In Lexmark International Inc. v. Impression Products Inc., 2014-1617 (Fed. Cir. February 2016) (available here), the Court of Appeals for the Federal Circuit held that when a patentee sells a patented article under contract having otherwise-proper restrictions on resale and reuse of the patented product, which contract is communicated to the buyer at the time of sale of the patented product, the buyer cannot engage in the prohibited resale or reuse and the patentee has authority to lawfully restrict the resale and reuse of the patented product. The Federal Circuit also held that a foreign sale of a U.S. patented article, when made by or with approval from the U.S. patentee, does not exhaust the patentee’s U.S. patent rights in the article sold, even when no reservation of rights accompanies the sale.  The loss of U.S. patent rights based on a foreign sale remains a matter of express or implied license.  

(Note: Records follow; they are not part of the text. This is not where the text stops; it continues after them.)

/-! ### The host -/

/-- HOST_SNOOP (R265, R266): the answer needs no waiting; an outstanding transaction of a core that lost its
copy repeats its request. DEDUCED, log 52. -/
def execHostSnoop (hpa : Nat) (inv : Bool) (s : State) : Host.Outcome State Fault Refusal :=
  .next (
    if !s.powered || s.hst.link != .up then s else
    let line := (2 ^ 56 + hpa) / 64
    let dirty := (s.coh.cached ++ s.coh.wbs).find? fun c => c.line == line && c.dirty
    let s' := if inv then s.dropCopies line none else s.cleanRange (line * 64) 64
    let s' := s'.emit (.snoopAnswer (hpa / 64 * 64) (dirty.map (·.data)))
    match s.coh.txns.find? fun t => !t.held && (match s.rgn.get t.region with
        | some r => r.key t.off / 64 == line
        | none => false) with
    | some t =>
      match t.who, s'.rgn.get t.region with
      | some (.core ⟨n, _⟩), some r =>
        if inv && s.coh.cached.any (fun c => c.core == n && c.line == line) then
          match t.op with
          | .read | .lr => s'.serveRead t r line
          | _ => s'.takeOwned n r line t.off 0 []
        else s'
      | _, _ => s'
    | none => s')

/-- The STACK region and offset that an HDM offset reaches (R457). -/
def Rgn.byHdm (g : Rgn) (x : Nat) : Option (Region × Nat) :=
  (g.regions.find? fun r => r.kind == 0 && decide (r.hdmOff ≤ x) && decide (x < r.hdmOff + r.size)).map
    fun r => (r, x - r.hdmOff)

/-- HOST_HDM_ACCESS (R254, R255, R264, R457, R458). DESIGN CHOICE, log 51. -/
def execHostHdmAccess (hpa : Nat) (caching : Bool) (acc : Access) (s : State) :
    Host.Outcome State Fault Refusal :=
  .next (
    match s.rgn.hdmBase with
    | none => s
    | some b =>
      if !s.powered || s.hst.link != .up || hpa < b || b + 1152 * 2 ^ 30 ≤ hpa then s else
      let len := match acc with | .read n => n | .write d => d.length
      let o := hpa % 64
      if len = 0 || 64 < o + len then s else
      match (s.rgn.byHdm (hpa - b)).filter fun x => x.1.shared.contains (x.2 / pageBytes) with
      | none =>
        let s := s.raise aLOG 0 noTag (unitField uHostPort 0 0) hpa
        (match acc with
          | .read n => s.emit (.data 0 (List.replicate n 0xFF#8))
          | .write _ => s)
      | some (r, off) =>
        s.request ⟨none, r.id, off, (match acc with | .read _ => .read | .write d => .store o d), caching, false⟩)

/-- BACK_INVALIDATE_ANSWER (R256, R259, R270): the host's data, when modified, replaces the bytes that no agent
has written since; what waited for the answer goes on. -/
def execBackInvalidateAnswer (hpa : Nat) (data : Option Bytes) (s : State) :
    Host.Outcome State Fault Refusal :=
  .next (
    match s.coh.binv.find? fun b => s.rgn.hpaOfLine b.line == hpa / 64 * 64 with
    | none => s
    | some b =>
      let s := match data with
        | some d =>
          let old := s.mem.read (b.line * 64) 64
          let merged := (List.range 64).map fun i => if b.mask.getLsbD i then old.getD i 0#8 else d.getD i 0#8
          { s with mem := s.mem.putLine b.line merged }
        | none => s
      let e := s.coh.dirOf b.line
      let c := if e.host then s.coh.setDir (if b.keep then { e with clean := true } else { e with host := false })
        else s.coh
      ({ s with coh := { c with binv := c.binv.erase b } }).settleBias.retryHeld)

/-! ### Memory controllers -/

/-- MEMORY_SIDE_ADD (R214, R218, R264): a request to the line's home. -/
def execMemorySideAdd (region off : Nat) (fmt : AddFmt) (v : Nat) (s : State) :
    Host.Outcome State Fault Refusal :=
  .next (if s.powered && off % fmt.width == 0 then
      s.request ⟨some (.agent 0), region, off, .madd fmt (off % 64) v, false, false⟩
    else s)

/-- WC_DRAIN_AGE (R217): the entry's bytes already read as merged (R218); the entry goes. -/
def execWcDrainAge (region off : Nat) (s : State) : Host.Outcome State Fault Refusal :=
  .next (match s.rgn.get region with
    | some r => { s with mem := { s.mem with wc := s.mem.wc.filter (·.line != r.key off / 64) } }
    | none => s)

/-- HEAT_DECAY (R194): every counter shifts right by one bit. -/
def execHeatDecay (s : State) : Host.Outcome State Fault Refusal :=
  .next { s with rgn := { s.rgn with regions := s.rgn.regions.map fun r =>
    { r with heat := (r.heat.map fun h => (h.1, h.2 / 2)).filter (·.2 != 0) } } }

/-- MIGRATION_COPY_DONE (R194 to R196): the page's entry switches, and a page held back by the limit of 64 is promoted. A
promotion waits for room, also one whose paired demotion was abandoned, and a migration for the end of the page's outstanding
transactions. DESIGN CHOICE, log 158. -/
def execMigrationCopyDone (region page : Nat) (s : State) : Host.Outcome State Fault Refusal :=
  .next (
    match s.rgn.migrations.find? (fun m => m.region == region && m.page == page), s.rgn.get region with
    | some m, some r =>
      let busy := s.coh.txns.any fun t => t.region == region && t.off / pageBytes == page
      if busy || (m.toT2 && decide (r.t2Pages ≤ r.inT2.length)) then s
      else
        let s := { s with rgn := s.rgn.abandonMigration region page }
        let s := s.migrate region page m.toT2
        { s with rgn := s.rgn.promoteHot }.count 0x304 (r.stackOf (page * pageBytes))
    | _, _ => s)

/-- Transfers of a partition that a ceiling admits in a window (R212). -/
def ceilTransfers (ceil : Nat) : Nat := if ceil = 0 then 18204 else ceil * 18204 / 256

/-- One transfer of a window: the first waiting request of a partition below its floor, or else the first of
one below its ceiling; partition 16 is the device's own (R211). DESIGN CHOICE, log 159. -/
def pickTransfer (ceil floor_ : List Nat) (served : List Nat) (waiting : List Nat) : Option Nat :=
  let may := waiting.filter fun p => decide (served.getD p 0 < ceilTransfers (ceil.getD p 0))
  let done := served.sum
  let low := may.find? fun p =>
    decide (served.getD p 0 * 256 < (if p = 16 then 32 else floor_.getD p 0) * done)
  low.orElse fun _ => may.head?

/-- The transfers of a window, one after another; `served` counts by partition. -/
def windowTransfers (ceil floor_ : List Nat) : Nat → List Nat → List Nat → List Nat
  | 0, served, _ => served
  | n + 1, served, waiting =>
    match pickTransfer ceil floor_ served waiting with
    | none => served
    | some p => windowTransfers ceil floor_ n (served.set p (served.getD p 0 + 1)) (waiting.erase p)

/-- BANDWIDTH_WINDOW (R212): what each controller completes of the requests that wait. -/
def execBandwidthWindow (waiting : List (Nat × List Nat)) (s : State) : Host.Outcome State Fault Refusal :=
  .next { s with mem := { s.mem with served := waiting.flatMap fun w =>
    let got := windowTransfers s.mem.bwCeil s.mem.bwFloor (min 18204 w.2.length) (List.replicate 17 0)
      (w.2.filter (· < 17))
    ((List.range 17).filter fun p => got.getD p 0 != 0).map fun p => (w.1, p, got.getD p 0) } }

Lexmark makes and sells printers and toner cartridges.  Lexmark owns a number of patents that cover the toner cartridges and their use.  Lexmark sold printer cartridges domestically and over seas, at a discount, subject to an express single-use/no-resale contractual restriction.  Defendant Impression acquired the printer cartridges at issue in order to resell them into the United States after a third party physically modified them to enable reuse in violation of the single-use/no-resale contract restriction.  Impression acted without affirmative authorization from Patentee Lexmark and in violation of the express denial of authorization to engage in resale and reuse.  Lexmark sued Impression for patent infringement under 35 U.S.C. §271.

Defendant Impression asserted a defense of patent exhaustion and questioned the validity of Federal Circuit case law in light of recent Supreme Court cases.

The Federal Circuit Court found that the resale or reuse, when contrary to known, lawful limits on the authority contractually conferred at the original sale, remains unauthorized, infringing conduct under 35 U.S.C. § 271.  The patentee does not exhaust its statutorily explicit §271 rights “to sell” the patented product by the first sale of the patented item.  Therefore, a patentee may charge the buyer with patent infringement (for violating the patentee’s right §271 “to sell” the patented product) when the buyer engages in those acts.  Also, any downstream buyers who have knowledge of the “no resale” contract restrictions   may be charged with infringement.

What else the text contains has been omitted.